• Try it
Copy the records exactly. Include every line.

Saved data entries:

/-! ### Replacements -/

/-- A record put in the place of the one of its credential: the credentials and the numbers stay. -/
theorem seenRule_replaceSeen {t : SeenTable} {r r' : SeenRecord} (h : seenRule t) (hr : r ∈ t.records)
    (hc : r'.cred = r.cred) (hn : r'.number = r.number) (hp : Paired r') : seenRule (replaceSeen r' t) := by
  obtain ⟨hnodup, hnumbers, hbelow, hpaired⟩ := h
  have hone : ∀ x ∈ t.records, x.cred = r'.cred → x = r := fun x hx he =>
    List.inj_on_of_nodup_map hnodup hx hr (he.trans hc)
  have hcreds : (replaceSeen r' t).records.map SeenRecord.cred = t.records.map SeenRecord.cred := by
    simp only [replaceSeen, List.map_map]
    refine List.map_congr_left fun x hx => ?_
    simp only [Function.comp_apply]
    split
    · exact Eq.symm ‹_›
    · rfl
  have hnums : (replaceSeen r' t).records.map SeenRecord.number = t.records.map SeenRecord.number := by
    simp only [replaceSeen, List.map_map]
    refine List.map_congr_left fun x hx => ?_
    simp only [Function.comp_apply]
    split
    · rw [hone x hx ‹_›, hn]
    · rfl
  refine ⟨hcreds ▸ hnodup, hnums ▸ hnumbers, fun x hx => ?_, fun x hx => ?_⟩
  · obtain ⟨y, hy, rfl⟩ := List.mem_map.mp hx
    split
    · rw [hn]
      exact hbelow r hr
    · exact hbelow y hy
  · obtain ⟨y, hy, rfl⟩ := List.mem_map.mp hx
    split
    · exact hp
    · exact hpaired y hy

/-! ### The table's events -/

theorem paired_freshRecord (c : Cred) (v : Verdict) (ctx : ContextAnswer) : Paired (freshRecord c v ctx) := rfl

theorem paired_meetAgain {r : SeenRecord} (h : Paired r) (stop : Half) : Paired (meetAgain stop r) := h

theorem paired_applyOutcome {r : SeenRecord} (h : Paired r) (o : RideOutcome) : Paired (applyOutcome o r) := by
  cases o with
  | landed _ | uncertain _ _ => rfl
  | token | stampFailed _ | refused => exact h

theorem paired_resolvedRecord (o : Resolution) (r : SeenRecord) : Paired (resolvedRecord o r) := by cases o <;> rfl

theorem paired_peerRecord (n : PeerNote) : Paired (peerRecord n) := rfl

theorem paired_meetNote {r : SeenRecord} (h : Paired r) (n : PeerNote) : Paired (meetNote n r) := by
  simp only [meetNote]
  split <;> exact h

@[simp] theorem applyOutcome_keeps (o : RideOutcome) (r : SeenRecord) :
    (applyOutcome o r).cred = r.cred ∧ (applyOutcome o r).number = r.number := by
  cases o <;> exact ⟨rfl, rfl⟩

@[simp] theorem resolvedRecord_keeps (o : Resolution) (r : SeenRecord) :
    (resolvedRecord o r).cred = r.cred ∧ (resolvedRecord o r).number = r.number := by
  cases o <;> exact ⟨rfl, rfl⟩

@[simp] theorem meetNote_keeps (n : PeerNote) (r : SeenRecord) :
    (meetNote n r).cred = r.cred ∧ (meetNote n r).number = r.number := by
  simp only [meetNote]
  split <;> exact ⟨rfl, rfl⟩

theorem seenRule_noteInspection {t : SeenTable} (h : seenRule t) (c : Cred) (v : Verdict) (ctx : ContextAnswer) :
    seenRule (noteInspection c v ctx t) := by
  simp only [noteInspection]
  split
  · exact seenRule_insertSeen h ‹_› (paired_freshRecord c v ctx)
  · obtain ⟨hm, -⟩ := mem_of_findSeen ‹_›
    exact seenRule_replaceSeen h hm rfl rfl (paired_meetAgain (seenRule_paired h hm) _)

theorem seenRule_applyUpdate {t : SeenTable} (h : seenRule t) (u : SeenUpdate) : seenRule (applyUpdate u t).1 := by
  simp only [applyUpdate]
  split
  · refine seenRule_insertSeen h ?_ (paired_applyOutcome (paired_freshRecord ..) _)
    rw [(applyOutcome_keeps _ _).1]
    exact ‹_›
  · obtain ⟨hm, -⟩ := mem_of_findSeen ‹_›
    exact seenRule_replaceSeen h hm (by simp [meetAgain]) (by simp [meetAgain])
      (paired_applyOutcome (paired_meetAgain (seenRule_paired h hm) _) _)

theorem seenRule_resolve {t t' : SeenTable} {c : Cred} {stamp : StampStanding} {ctx : ContextAnswer}
    {jobs : List JournalJob} (h : seenRule t) (hr : resolve c stamp ctx t = some (t', jobs)) : seenRule t' := by
  simp only [resolve] at hr
  split at hr
  · cases hr
  · split at hr
    · cases hr
      obtain ⟨hm, -⟩ := mem_of_findSeen ‹_›
      exact seenRule_replaceSeen h hm (by simp) (by simp) (paired_resolvedRecord _ _)
    · cases hr

theorem seenRule_consult {t : SeenTable} (h : seenRule t) (q : Inspection) (ctx : ContextAnswer) :
    seenRule (consult q ctx t).1 := by
  simp only [consult]
  split
  · exact h
  · split at *
    · exact seenRule_resolve h ‹_›
    · simp_all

• Answer space
/-! ### Replacements -/

/-- A record put in the place of the one of its credential: the credentials and the numbers stay. -/
theorem seenRule_replaceSeen {t : SeenTable} {r r' : SeenRecord} (h : seenRule t) (hr : r ∈ t.records)
    (hc : r'.cred = r.cred) (hn : r'.number = r.number) (hp : Paired r') : seenRule (replaceSeen r' t) := by
  obtain ⟨hnodup, hnumbers, hbelow, hpaired⟩ := h
  have hone : ∀ x ∈ t.records, x.cred = r'.cred → x = r := fun x hx he =>
    List.inj_on_of_nodup_map hnodup hx hr (he.trans hc)
  have hcreds : (replaceSeen r' t).records.map SeenRecord.cred = t.records.map SeenRecord.cred := by
    simp only [replaceSeen, List.map_map]
    refine List.map_congr_left fun x hx => ?_
    simp only [Function.comp_apply]
    split
    · exact Eq.symm ‹_›
    · rfl
  have hnums : (replaceSeen r' t).records.map SeenRecord.number = t.records.map SeenRecord.number := by
    simp only [replaceSeen, List.map_map]
    refine List.map_congr_left fun x hx => ?_
    simp only [Function.comp_apply]
    split
    · rw [hone x hx ‹_›, hn]
    · rfl
  refine ⟨hcreds ▸ hnodup, hnums ▸ hnumbers, fun x hx => ?_, fun x hx => ?_⟩
  · obtain ⟨y, hy, rfl⟩ := List.mem_map.mp hx
    split
    · rw [hn]
      exact hbelow r hr
    · exact hbelow y hy
  · obtain ⟨y, hy, rfl⟩ := List.mem_map.mp hx
    split
    · exact hp
    · exact hpaired y hy

/-! ### The table's events -/

theorem paired_freshRecord (c : Cred) (v : Verdict) (ctx : ContextAnswer) : Paired (freshRecord c v ctx) := rfl

theorem paired_meetAgain {r : SeenRecord} (h : Paired r) (stop : Half) : Paired (meetAgain stop r) := h

theorem paired_applyOutcome {r : SeenRecord} (h : Paired r) (o : RideOutcome) : Paired (applyOutcome o r) := by
  cases o with
  | landed _ | uncertain _ _ => rfl
  | token | stampFailed _ | refused => exact h

theorem paired_resolvedRecord (o : Resolution) (r : SeenRecord) : Paired (resolvedRecord o r) := by cases o <;> rfl

theorem paired_peerRecord (n : PeerNote) : Paired (peerRecord n) := rfl

theorem paired_meetNote {r : SeenRecord} (h : Paired r) (n : PeerNote) : Paired (meetNote n r) := by
  simp only [meetNote]
  split <;> exact h

@[simp] theorem applyOutcome_keeps (o : RideOutcome) (r : SeenRecord) :
    (applyOutcome o r).cred = r.cred ∧ (applyOutcome o r).number = r.number := by
  cases o <;> exact ⟨rfl, rfl⟩

@[simp] theorem resolvedRecord_keeps (o : Resolution) (r : SeenRecord) :
    (resolvedRecord o r).cred = r.cred ∧ (resolvedRecord o r).number = r.number := by
  cases o <;> exact ⟨rfl, rfl⟩

@[simp] theorem meetNote_keeps (n : PeerNote) (r : SeenRecord) :
    (meetNote n r).cred = r.cred ∧ (meetNote n r).number = r.number := by
  simp only [meetNote]
  split <;> exact ⟨rfl, rfl⟩

theorem seenRule_noteInspection {t : SeenTable} (h : seenRule t) (c : Cred) (v : Verdict) (ctx : ContextAnswer) :
    seenRule (noteInspection c v ctx t) := by
  simp only [noteInspection]
  split
  · exact seenRule_insertSeen h ‹_› (paired_freshRecord c v ctx)
  · obtain ⟨hm, -⟩ := mem_of_findSeen ‹_›
    exact seenRule_replaceSeen h hm rfl rfl (paired_meetAgain (seenRule_paired h hm) _)

theorem seenRule_applyUpdate {t : SeenTable} (h : seenRule t) (u : SeenUpdate) : seenRule (applyUpdate u t).1 := by
  simp only [applyUpdate]
  split
  · refine seenRule_insertSeen h ?_ (paired_applyOutcome (paired_freshRecord ..) _)
    rw [(applyOutcome_keeps _ _).1]
    exact ‹_›
  · obtain ⟨hm, -⟩ := mem_of_findSeen ‹_›
    exact seenRule_replaceSeen h hm (by simp [meetAgain]) (by simp [meetAgain])
      (paired_applyOutcome (paired_meetAgain (seenRule_paired h hm) _) _)

theorem seenRule_resolve {t t' : SeenTable} {c : Cred} {stamp : StampStanding} {ctx : ContextAnswer}
    {jobs : List JournalJob} (h : seenRule t) (hr : resolve c stamp ctx t = some (t', jobs)) : seenRule t' := by
  simp only [resolve] at hr
  split at hr
  · cases hr
  · split at hr
    · cases hr
      obtain ⟨hm, -⟩ := mem_of_findSeen ‹_›
      exact seenRule_replaceSeen h hm (by simp) (by simp) (paired_resolvedRecord _ _)
    · cases hr

theorem seenRule_consult {t : SeenTable} (h : seenRule t) (q : Inspection) (ctx : ContextAnswer) :
    seenRule (consult q ctx t).1 := by
  simp only [consult]
  split
  · exact h
  · split at *
    · exact seenRule_resolve h ‹_›
    · simp_all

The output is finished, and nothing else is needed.